New Features / Improvements

* Added capability to declare resource hints in Java and Python SDKs ([BEAM-2085](https://issues.apache.org/jira/browse/BEAM-2085)).
* Added Spanner IO Performance tests for read and write. (Python) ([BEAM-10029](https://issues.apache.org/jira/browse/BEAM-10029)).
* Added support for accessing GCP PubSub Message ordering keys, message IDs and message publish timestamp (Python) ([BEAM-7819](https://issues.apache.org/jira/browse/BEAM-7819)).
* DataFrame API: Added support for collecting DataFrame objects in interactive Beam ([BEAM-11855](https://issues.apache.org/jira/browse/BEAM-11855))
* DataFrame API: Added [apache_beam.examples.dataframe](https://github.com/apache/beam/tree/master/sdks/python/apache_beam/examples/dataframe) module ([BEAM-12024](https://issues.apache.org/jira/browse/BEAM-12024))
* Upgraded the GCP Libraries BOM version to 20.0.0 ([BEAM-11205](https://issues.apache.org/jira/browse/BEAM-11205)).
For Google Cloud client library versions set by this BOM, see [this table](https://storage.googleapis.com/cloud-opensource-java-dashboard/com.google.cloud/libraries-bom/20.0.0/artifact_details.html).

Breaking Changes

* Drop support for Flink 1.8 and 1.9 ([BEAM-11948](https://issues.apache.org/jira/browse/BEAM-11948)).
* MongoDbIO: Read.withFilter() and Read.withProjection() are removed since they are deprecated since
Beam 2.12.0 ([BEAM-12217](https://issues.apache.org/jira/browse/BEAM-12217)).
* RedisIO.readAll() was removed since it was deprecated since Beam 2.13.0. Please use
RedisIO.readKeyPatterns() for the equivalent functionality.
([BEAM-12214](https://issues.apache.org/jira/browse/BEAM-12214)).
* MqttIO.create() with clientId constructor removed because it was deprecated since Beam
2.13.0 ([BEAM-12216](https://issues.apache.org/jira/browse/BEAM-12216)).

2.29.0

Not secure

Highlights

* Spark Classic and Portable runners officially support Spark 3 ([BEAM-7093](https://issues.apache.org/jira/browse/BEAM-7093)).
* Official Java 11 support for most runners (Dataflow, Flink, Spark) ([BEAM-2530](https://issues.apache.org/jira/browse/BEAM-2530)).
* DataFrame API now supports GroupBy.apply ([BEAM-11628](https://issues.apache.org/jira/browse/BEAM-11628)).

I/Os

* Added support for S3 filesystem on AWS SDK V2 (Java) ([BEAM-7637](https://issues.apache.org/jira/browse/BEAM-7637))
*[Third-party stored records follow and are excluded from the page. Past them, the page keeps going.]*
/-- D_REF1 enters a replay that is owed whole, or raises CORRUPT_STREAM (R198, R322). -/
theorem refByte1 (h : s.Decoding) (hs : s.dstate = .ref1) : DecodeAdvances s (s.inRead State.refByte1) := by
  obtain ⟨hfault, hpos⟩ : s.faulted = false ∧ 0 < s.rem.toNat := by simpa only [DecodePhase, hs] using h.phase
  have hbudget : s.decodeBudget = 4 * s.rem.toNat - 3 := by simp only [decodeBudget, hs]
  refine h.inRead (by omega) fun hi h' => ?_
  have hcount := replayCount_toNat (brefNibble hi)
  rcases Nat.lt_or_ge s.rem.toNat ((brefNibble hi).toNat + 3) with hr | hr
  · rw [State.refByte1_corrupt (s := s.advanceIn) hr]
    exact .silent ⟨h'.quiet, h'.otherIdle, h'.position, rfl, rfl, .inr rfl⟩ (by change 0 < s.decodeBudget; omega)
  · rw [State.refByte1_copy (s := s.advanceIn) hr]
    exact .silent ⟨h'.quiet, h'.otherIdle, h'.position, hfault, hcount ▸ Nat.succ_pos _, hcount ▸ hr⟩
      (by change 4 * s.rem.toNat + 1 - 3 * (replayCount (brefNibble hi)).toNat < s.decodeBudget; omega)

/-- D_COPY delivers one byte of the replay (R199). -/
theorem copyByte (h : s.Decoding) (hs : s.dstate = .copy) : DecodeAdvances s s.copyByte := by
  obtain ⟨hfault, hpos, hle⟩ : s.faulted = false ∧ 0 < s.refCnt.toNat ∧ s.refCnt.toNat ≤ s.rem.toNat := by
    simpa only [DecodePhase, hs] using h.phase
  have hbudget : s.decodeBudget = 4 * s.rem.toNat + 1 - 3 * s.refCnt.toNat := by simp only [decodeBudget, hs]
  have hcnt : (s.refCnt - 1).toNat = s.refCnt.toNat - 1 := BitVec.toNat_sub_of_le hpos
  have hrem : (s.rem - 1).toNat = s.rem.toNat - 1 := BitVec.toNat_sub_of_le (hpos.trans_le hle)
  have howed : 1 + (s.rem - 1).toNat = s.rem.toNat := by omega
  rw [State.copyByte_eq]
  by_cases h0 : s.refCnt - 1 = 0
  · have hlast : (s.refCnt - 1).toNat = 0 := by rw [h0]; rfl
    rw [if_pos h0]
    refine ⟨⟨h.quiet, h.otherIdle, h.position, hfault⟩, ⟨_, rfl, rfl, rfl, rfl, howed⟩, ?_⟩
    change 4 * (s.rem - 1).toNat + 1 < s.decodeBudget
    omega
  · have hmore : (s.refCnt - 1).toNat ≠ 0 := fun he => h0 (BitVec.eq_of_toNat_eq he)
    have hreplay : 0 < (s.refCnt - 1).toNat ∧ (s.refCnt - 1).toNat ≤ (s.rem - 1).toNat := by omega
    rw [if_neg h0]
    refine ⟨⟨h.quiet, h.otherIdle, h.position, hfault, hreplay⟩, ⟨_, rfl, rfl, rfl, rfl, howed⟩, ?_⟩
    change 4 * (s.rem - 1).toNat + 1 - 3 * (s.refCnt - 1).toNat < s.decodeBudget
    omega

/-- A step of a decode past its header: the decode has ended, or it goes on by one rule of the decoder (R191 to R199). -/
theorem step (h : s.Decoding) : s.decodeEnded ∨ ∃ t, Machine.step s = .next t ∧ DecodeAdvances s t := by
  have hblock : s.dstate.busy = true → Machine.step s = blockStep s := step_decoder h.quiet
  have hphase := h.phase
  cases hs : s.dstate with
  | idle | hdr0 | hdr1 => simp only [DecodePhase, hs] at hphase
  | done => exact .inl (.inl hs)
  | fault => exact .inl (.inr hs)
  | loop => exact .inr ⟨_, (hblock (by rw [hs]; rfl)).trans (blockStep_loop hs), h.loopHead hs⟩
  | ctrl => exact .inr ⟨_, (hblock (by rw [hs]; rfl)).trans (blockStep_ctrl hs), h.controlLoad hs⟩
  | tag => exact .inr ⟨_, (hblock (by rw [hs]; rfl)).trans (blockStep_tag hs), h.tagDispatch hs⟩
  | lit => exact .inr ⟨_, (hblock (by rw [hs]; rfl)).trans (blockStep_lit hs), h.literalByte hs⟩
  | ref0 => exact .inr ⟨_, (hblock (by rw [hs]; rfl)).trans (blockStep_ref0 hs), h.refByte0 hs⟩
  | ref1 => exact .inr ⟨_, (hblock (by rw [hs]; rfl)).trans (blockStep_ref1 hs), h.refByte1 hs⟩
  | copy => exact .inr ⟨_, (hblock (by rw [hs]; rfl)).trans (blockStep_copy hs), h.copyByte hs⟩

/-- A decode past its header ends within its budget, and has delivered what it no longer owes (R203, R204). -/
theorem run_ends (h : s.Decoding) :
    ∃ k u, run k s = .next u ∧ k ≤ s.decodeBudget ∧ u.Decoding ∧ u.decodeEnded ∧
      ∃ bytes, Delivers s s.rem.toNat u bytes := by
  have hadvance (t : State) (ht : t.Decoding ∧ ∃ bytes, Delivers s s.rem.toNat t bytes) : t.decodeEnded ∨
      ∃ u, Machine.step t = .next u ∧ (u.Decoding ∧ ∃ bytes, Delivers s s.rem.toNat u bytes) ∧
        u.decodeBudget < t.decodeBudget := by
    obtain ⟨hdec, xs, hxs⟩ := ht
    exact hdec.step.imp_right fun ⟨u, hst, hu, ⟨ys, hys⟩, hlt⟩ => ⟨u, hst, ⟨hu, xs ++ ys, hxs.trans hys⟩, hlt⟩
  obtain ⟨k, u, hrun, hk, ⟨hu, hbytes⟩, hend⟩ :=
    run_ends_within hadvance (s := s) ⟨h, [], .nil rfl rfl rfl rfl rfl⟩
  exact ⟨k, u, hrun, hk, hu, hend, hbytes⟩

/-- An ended decode leaves an idle block (R327). -/
theorem busy_eq_false (h : s.Decoding) (hend : s.decodeEnded) : s.busy = false := by
  refine State.busy_eq_false.2 ⟨?_, h.otherIdle⟩
  rcases hend with hs | hs <;> rw [hs] <;> rfl

theorem phase_done (h : s.Decoding) (hs : s.dstate = .done) : s.done = true ∧ s.faulted = false ∧ s.rem = 0 := by
  simpa only [DecodePhase, hs] using h.phase

theorem phase_fault (h : s.Decoding) (hs : s.dstate = .fault) :
    s.faulted = true ∧ s.done = false ∧ (s.fcode = 1#4 ∨ s.fcode = 2#4) := by
  simpa only [DecodePhase, hs] using h.phase

end State.Decoding

/-! The header (R191, R192). -/

/-- A decode that has read nothing, alone with its `IN` (R190). -/
structure State.AtHeader (s : State) : Prop where
  quiet : s.quiet
  otherIdle : s.estate.busy = false
  dstate : s.dstate = .hdr0
  inPtr : s.inPtr = 0
  unfaulted : s.faulted = false

/-- Both header bytes make `R` (R91, R191, R192). -/
theorem State.headerLow_headerHigh (hi lo : Byte) (s : State) :
    (s.advanceIn.headerHigh hi).advanceIn.headerLow lo =
      { s with inPtr := s.inPtr + 2, rem := hi ++ lo, dstate := .loop } := by
  have h := exec_hdr (hi ++ lo) s
  rw [exec, execHdr, extract_high, extract_low] at h
  exact Host.Outcome.next.inj h

/-- The header is read within two steps, or faults at its missing byte (R191, R192, R321). -/
theorem State.AtHeader.run_header (h : s.AtHeader) :
    ∃ k u, run k s = .next u ∧ k ≤ 2 ∧ u.Decoding ∧
      (u.dstate = .fault ∨ u.dstate = .loop ∧ Delivers s (headerValue s.inp) u []) := by
  obtain ⟨hq, hother, hs, hptr, hf⟩ := h
  have hhigh : step s = .next (s.inRead State.headerHigh) :=
    (step_decoder hq (by rw [hs]; rfl)).trans (blockStep_hdr0 hs)
  match hinp : s.inp with
  | [] =>
    rw [State.inRead_end (by rw [hinp]; exact Nat.zero_le _)] at hhigh
    exact ⟨1, _, run_one hhigh, by decide, ⟨hq, hother, hptr ▸ Nat.zero_le _, rfl, rfl, .inl rfl⟩, .inl rfl⟩
  | hi :: rest =>
    rw [State.inRead_byte (b := hi) (by rw [hinp, hptr]; rfl)] at hhigh
    generalize ht : s.advanceIn.headerHigh hi = t at hhigh
    have hptr1 : t.inPtr = 1 := ht ▸ congrArg (· + 1) hptr
    have hinp1 : t.inp = hi :: rest := ht ▸ hinp
    have hlow : step t = .next (t.inRead State.headerLow) := by
      rw [step_decoder (ht ▸ hq) (ht ▸ rfl), blockStep_hdr1 (ht ▸ rfl)]
    have hrun (u : State) (hu : step t = .next u) : run 2 s = .next u :=
      (run_add (run_one hhigh) 1).trans (run_one hu)
    match rest with
    | [] =>
      rw [State.inRead_end (by rw [hinp1, hptr1]; exact Nat.le_refl 1)] at hlow
      refine ⟨2, _, hrun _ hlow, Nat.le_refl 2, ⟨ht ▸ hq, ht ▸ hother, ?_, rfl, rfl, .inl rfl⟩, .inl rfl⟩
      rw [State.raiseFault_inPtr, State.raiseFault_inp, hptr1, hinp1]
      exact Nat.le_refl 1
    | lo :: rest =>
      have hboth : t.advanceIn.headerLow lo = { s with inPtr := s.inPtr + 2, rem := hi ++ lo, dstate := .loop } := by
        rw [← ht, State.headerLow_headerHigh]
      rw [State.inRead_byte (b := lo) (by rw [hinp1, hptr1]; rfl), hboth] at hlow
      refine ⟨2, _, hrun _ hlow, Nat.le_refl 2, ⟨hq, hother, ?_, hf⟩, .inr ⟨rfl, .nil rfl rfl rfl rfl rfl⟩⟩
      change (s.inPtr + 2).toNat ≤ s.inp.length
      rw [hptr, hinp]
      exact Nat.le_add_left 2 _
New Features / Improvements

* DataFrame API now supports pandas 1.2.x ([BEAM-11531](https://issues.apache.org/jira/browse/BEAM-11531)).
* Multiple DataFrame API bugfixes ([BEAM-12071](https://issues.apache.org/jira/browse/BEAM-12071), [BEAM-11929](https://issues.apache.org/jira/browse/BEAM-11929))

Breaking Changes

* Deterministic coding enforced for GroupByKey and Stateful DoFns. Previously non-deterministic coding was allowed, resulting in keys not properly being grouped in some cases. ([BEAM-11719](https://issues.apache.org/jira/browse/BEAM-11719))
To restore the old behavior, one can register `FakeDeterministicFastPrimitivesCoder` with
`beam.coders.registry.register_fallback_coder(beam.coders.coders.FakeDeterministicFastPrimitivesCoder())`
or use the `allow_non_deterministic_key_coders` pipeline option.

Deprecations

* Support for Flink 1.8 and 1.9 will be removed in the next release (2.30.0) ([BEAM-11948](https://issues.apache.org/jira/browse/BEAM-11948)).

2.28.0

Not secure

Highlights
* Many improvements related to Parquet support ([BEAM-11460](https://issues.apache.org/jira/browse/BEAM-11460), [BEAM-8202](https://issues.apache.org/jira/browse/BEAM-8202), and [BEAM-11526](https://issues.apache.org/jira/browse/BEAM-11526))
* Hash Functions in BeamSQL ([BEAM-10074](https://issues.apache.org/jira/browse/BEAM-10074))
* Hash functions in ZetaSQL ([BEAM-11624](https://issues.apache.org/jira/browse/BEAM-11624))
* Create ApproximateDistinct using HLL Impl ([BEAM-10324](https://issues.apache.org/jira/browse/BEAM-10324))

I/Os

* SpannerIO supports using BigDecimal for Numeric fields ([BEAM-11643](https://issues.apache.org/jira/browse/BEAM-11643))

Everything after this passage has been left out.